Copy every line of the entries that includes the word "profile".

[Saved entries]
::::

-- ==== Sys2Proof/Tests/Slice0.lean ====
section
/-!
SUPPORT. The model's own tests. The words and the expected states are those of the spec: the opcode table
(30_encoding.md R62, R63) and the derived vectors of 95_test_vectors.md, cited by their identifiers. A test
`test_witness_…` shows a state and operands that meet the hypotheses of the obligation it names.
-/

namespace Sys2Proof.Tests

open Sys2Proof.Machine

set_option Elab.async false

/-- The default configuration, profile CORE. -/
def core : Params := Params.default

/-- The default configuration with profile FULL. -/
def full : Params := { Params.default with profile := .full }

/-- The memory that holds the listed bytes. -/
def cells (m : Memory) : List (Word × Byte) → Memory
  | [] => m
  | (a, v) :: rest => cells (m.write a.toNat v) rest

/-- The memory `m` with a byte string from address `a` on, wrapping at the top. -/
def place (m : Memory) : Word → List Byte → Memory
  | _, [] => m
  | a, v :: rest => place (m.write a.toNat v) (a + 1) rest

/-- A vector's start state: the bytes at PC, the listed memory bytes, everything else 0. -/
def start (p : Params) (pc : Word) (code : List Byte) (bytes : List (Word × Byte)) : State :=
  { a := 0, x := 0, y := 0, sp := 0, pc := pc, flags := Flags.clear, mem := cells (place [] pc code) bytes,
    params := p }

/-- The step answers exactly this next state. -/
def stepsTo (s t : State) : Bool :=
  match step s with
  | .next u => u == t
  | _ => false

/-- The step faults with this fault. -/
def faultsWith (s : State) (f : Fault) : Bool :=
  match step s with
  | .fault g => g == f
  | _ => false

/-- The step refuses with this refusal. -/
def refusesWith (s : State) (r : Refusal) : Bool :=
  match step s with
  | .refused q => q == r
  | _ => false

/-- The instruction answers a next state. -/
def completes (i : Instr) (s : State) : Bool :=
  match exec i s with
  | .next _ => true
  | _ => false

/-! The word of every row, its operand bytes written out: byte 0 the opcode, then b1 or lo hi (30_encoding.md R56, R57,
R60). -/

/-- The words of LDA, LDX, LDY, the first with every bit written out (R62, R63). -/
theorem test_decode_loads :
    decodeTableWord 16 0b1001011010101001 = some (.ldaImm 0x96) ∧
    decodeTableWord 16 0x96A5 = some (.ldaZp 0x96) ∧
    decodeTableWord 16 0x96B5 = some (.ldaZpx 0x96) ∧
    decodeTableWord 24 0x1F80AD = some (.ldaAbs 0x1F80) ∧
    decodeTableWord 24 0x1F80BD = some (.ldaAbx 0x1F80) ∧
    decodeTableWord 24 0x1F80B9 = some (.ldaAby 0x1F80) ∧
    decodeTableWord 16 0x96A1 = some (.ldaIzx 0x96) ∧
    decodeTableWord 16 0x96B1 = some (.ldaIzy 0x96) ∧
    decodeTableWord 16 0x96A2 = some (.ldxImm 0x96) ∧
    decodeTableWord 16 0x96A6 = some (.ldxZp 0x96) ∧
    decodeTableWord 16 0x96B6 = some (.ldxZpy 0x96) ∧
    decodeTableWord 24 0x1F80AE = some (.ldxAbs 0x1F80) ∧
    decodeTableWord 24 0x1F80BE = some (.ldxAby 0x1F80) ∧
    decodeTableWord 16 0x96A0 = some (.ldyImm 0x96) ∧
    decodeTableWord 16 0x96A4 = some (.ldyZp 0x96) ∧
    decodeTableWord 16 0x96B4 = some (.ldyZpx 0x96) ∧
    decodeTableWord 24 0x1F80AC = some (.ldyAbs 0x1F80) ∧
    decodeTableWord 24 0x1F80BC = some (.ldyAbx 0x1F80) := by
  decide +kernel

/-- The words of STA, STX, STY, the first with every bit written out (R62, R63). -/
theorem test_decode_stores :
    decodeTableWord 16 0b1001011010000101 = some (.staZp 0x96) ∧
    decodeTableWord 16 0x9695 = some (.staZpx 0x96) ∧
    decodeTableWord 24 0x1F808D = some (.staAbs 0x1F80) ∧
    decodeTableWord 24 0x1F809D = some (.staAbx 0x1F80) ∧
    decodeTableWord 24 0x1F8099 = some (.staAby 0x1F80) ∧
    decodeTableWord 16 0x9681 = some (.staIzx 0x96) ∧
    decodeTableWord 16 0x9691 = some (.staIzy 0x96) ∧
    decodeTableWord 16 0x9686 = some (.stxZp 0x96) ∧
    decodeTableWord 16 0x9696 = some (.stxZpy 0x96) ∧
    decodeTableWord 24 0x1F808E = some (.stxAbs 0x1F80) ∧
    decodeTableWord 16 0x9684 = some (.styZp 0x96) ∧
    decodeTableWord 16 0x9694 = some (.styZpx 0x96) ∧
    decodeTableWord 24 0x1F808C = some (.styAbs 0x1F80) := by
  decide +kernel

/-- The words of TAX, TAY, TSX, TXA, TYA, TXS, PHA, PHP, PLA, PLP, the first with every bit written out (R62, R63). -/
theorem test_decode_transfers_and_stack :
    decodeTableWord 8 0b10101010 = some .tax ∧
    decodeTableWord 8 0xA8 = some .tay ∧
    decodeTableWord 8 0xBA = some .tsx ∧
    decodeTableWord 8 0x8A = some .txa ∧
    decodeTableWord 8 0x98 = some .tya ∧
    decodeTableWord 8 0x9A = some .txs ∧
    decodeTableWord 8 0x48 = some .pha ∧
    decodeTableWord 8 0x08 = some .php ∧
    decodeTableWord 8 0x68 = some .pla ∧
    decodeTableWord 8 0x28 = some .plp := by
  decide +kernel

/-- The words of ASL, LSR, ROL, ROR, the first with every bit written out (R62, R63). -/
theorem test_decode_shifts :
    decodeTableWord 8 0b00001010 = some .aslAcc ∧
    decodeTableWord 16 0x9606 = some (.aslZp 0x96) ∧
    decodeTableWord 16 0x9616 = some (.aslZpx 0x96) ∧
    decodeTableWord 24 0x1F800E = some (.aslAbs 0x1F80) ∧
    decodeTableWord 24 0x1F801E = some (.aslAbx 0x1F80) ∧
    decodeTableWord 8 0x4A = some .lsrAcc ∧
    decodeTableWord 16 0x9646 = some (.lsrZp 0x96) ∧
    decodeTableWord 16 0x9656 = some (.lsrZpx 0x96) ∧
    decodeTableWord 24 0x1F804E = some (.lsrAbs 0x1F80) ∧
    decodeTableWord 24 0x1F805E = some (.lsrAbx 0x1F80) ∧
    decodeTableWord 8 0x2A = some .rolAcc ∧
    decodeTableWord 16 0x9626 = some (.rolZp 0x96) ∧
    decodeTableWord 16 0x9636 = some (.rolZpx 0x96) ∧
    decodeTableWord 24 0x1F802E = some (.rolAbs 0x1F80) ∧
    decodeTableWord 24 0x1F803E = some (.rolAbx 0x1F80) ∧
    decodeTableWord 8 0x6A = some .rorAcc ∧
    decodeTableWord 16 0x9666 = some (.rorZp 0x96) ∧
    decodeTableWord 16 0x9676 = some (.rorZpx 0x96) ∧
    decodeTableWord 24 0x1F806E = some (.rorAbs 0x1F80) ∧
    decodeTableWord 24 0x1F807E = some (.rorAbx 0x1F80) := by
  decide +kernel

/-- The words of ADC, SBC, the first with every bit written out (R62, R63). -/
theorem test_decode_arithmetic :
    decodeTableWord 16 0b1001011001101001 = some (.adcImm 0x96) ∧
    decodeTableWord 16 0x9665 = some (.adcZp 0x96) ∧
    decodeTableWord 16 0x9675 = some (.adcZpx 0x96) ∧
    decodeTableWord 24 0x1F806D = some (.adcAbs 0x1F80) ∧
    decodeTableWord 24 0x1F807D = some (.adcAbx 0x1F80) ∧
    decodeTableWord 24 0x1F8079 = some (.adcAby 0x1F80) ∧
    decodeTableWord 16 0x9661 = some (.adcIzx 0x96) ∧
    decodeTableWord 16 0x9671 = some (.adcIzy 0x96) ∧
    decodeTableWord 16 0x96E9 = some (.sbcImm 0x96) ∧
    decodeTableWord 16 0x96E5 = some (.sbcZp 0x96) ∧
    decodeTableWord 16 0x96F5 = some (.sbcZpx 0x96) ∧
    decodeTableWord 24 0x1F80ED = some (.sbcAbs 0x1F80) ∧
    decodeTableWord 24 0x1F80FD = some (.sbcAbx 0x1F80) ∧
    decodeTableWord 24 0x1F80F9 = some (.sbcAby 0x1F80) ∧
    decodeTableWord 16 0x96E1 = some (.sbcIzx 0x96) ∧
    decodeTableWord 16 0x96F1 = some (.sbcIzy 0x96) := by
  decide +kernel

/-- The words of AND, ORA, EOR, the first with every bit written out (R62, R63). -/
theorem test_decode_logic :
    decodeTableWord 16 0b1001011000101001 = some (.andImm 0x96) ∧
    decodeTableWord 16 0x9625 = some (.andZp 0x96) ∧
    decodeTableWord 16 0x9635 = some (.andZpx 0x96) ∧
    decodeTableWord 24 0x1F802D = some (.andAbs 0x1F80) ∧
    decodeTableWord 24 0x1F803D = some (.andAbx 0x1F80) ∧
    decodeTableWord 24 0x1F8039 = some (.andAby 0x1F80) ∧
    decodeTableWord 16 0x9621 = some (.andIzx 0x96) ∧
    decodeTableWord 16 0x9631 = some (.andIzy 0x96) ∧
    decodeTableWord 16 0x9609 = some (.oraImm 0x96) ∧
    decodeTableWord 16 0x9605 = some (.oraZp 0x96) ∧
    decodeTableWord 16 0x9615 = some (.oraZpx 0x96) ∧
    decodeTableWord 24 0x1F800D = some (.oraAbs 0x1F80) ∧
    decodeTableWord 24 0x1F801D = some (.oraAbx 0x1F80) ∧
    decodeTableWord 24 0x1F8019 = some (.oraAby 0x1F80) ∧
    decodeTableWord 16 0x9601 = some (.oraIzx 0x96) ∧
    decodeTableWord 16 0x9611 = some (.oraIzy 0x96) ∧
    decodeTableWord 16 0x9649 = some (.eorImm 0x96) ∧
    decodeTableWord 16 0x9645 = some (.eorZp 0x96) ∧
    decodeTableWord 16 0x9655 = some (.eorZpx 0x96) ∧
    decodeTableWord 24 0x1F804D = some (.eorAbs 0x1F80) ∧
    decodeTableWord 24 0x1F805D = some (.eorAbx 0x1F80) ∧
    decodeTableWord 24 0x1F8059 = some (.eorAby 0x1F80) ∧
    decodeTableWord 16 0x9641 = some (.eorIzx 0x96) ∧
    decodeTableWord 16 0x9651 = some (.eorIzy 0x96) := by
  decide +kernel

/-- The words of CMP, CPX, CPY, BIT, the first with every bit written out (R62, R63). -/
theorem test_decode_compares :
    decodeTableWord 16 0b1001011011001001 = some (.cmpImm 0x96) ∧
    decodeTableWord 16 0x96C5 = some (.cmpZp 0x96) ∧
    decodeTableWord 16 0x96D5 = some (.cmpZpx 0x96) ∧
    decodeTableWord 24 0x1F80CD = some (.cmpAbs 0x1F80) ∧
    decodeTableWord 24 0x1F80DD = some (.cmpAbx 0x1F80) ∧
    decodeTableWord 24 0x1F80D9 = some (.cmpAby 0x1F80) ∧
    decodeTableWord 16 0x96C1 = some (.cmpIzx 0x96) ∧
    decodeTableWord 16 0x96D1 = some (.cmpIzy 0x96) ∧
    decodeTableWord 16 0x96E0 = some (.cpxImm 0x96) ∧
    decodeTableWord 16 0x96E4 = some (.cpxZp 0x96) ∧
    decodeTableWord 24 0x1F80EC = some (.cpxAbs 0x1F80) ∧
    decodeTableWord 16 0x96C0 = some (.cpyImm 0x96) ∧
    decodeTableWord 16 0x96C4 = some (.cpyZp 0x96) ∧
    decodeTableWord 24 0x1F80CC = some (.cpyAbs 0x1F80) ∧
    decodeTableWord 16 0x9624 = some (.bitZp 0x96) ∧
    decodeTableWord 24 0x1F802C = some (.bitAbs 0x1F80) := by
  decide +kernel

::::

**Response box**
/-- The default configuration, profile CORE. -/
/-- The default configuration with profile FULL. -/
def full : Params := { Params.default with profile := .full }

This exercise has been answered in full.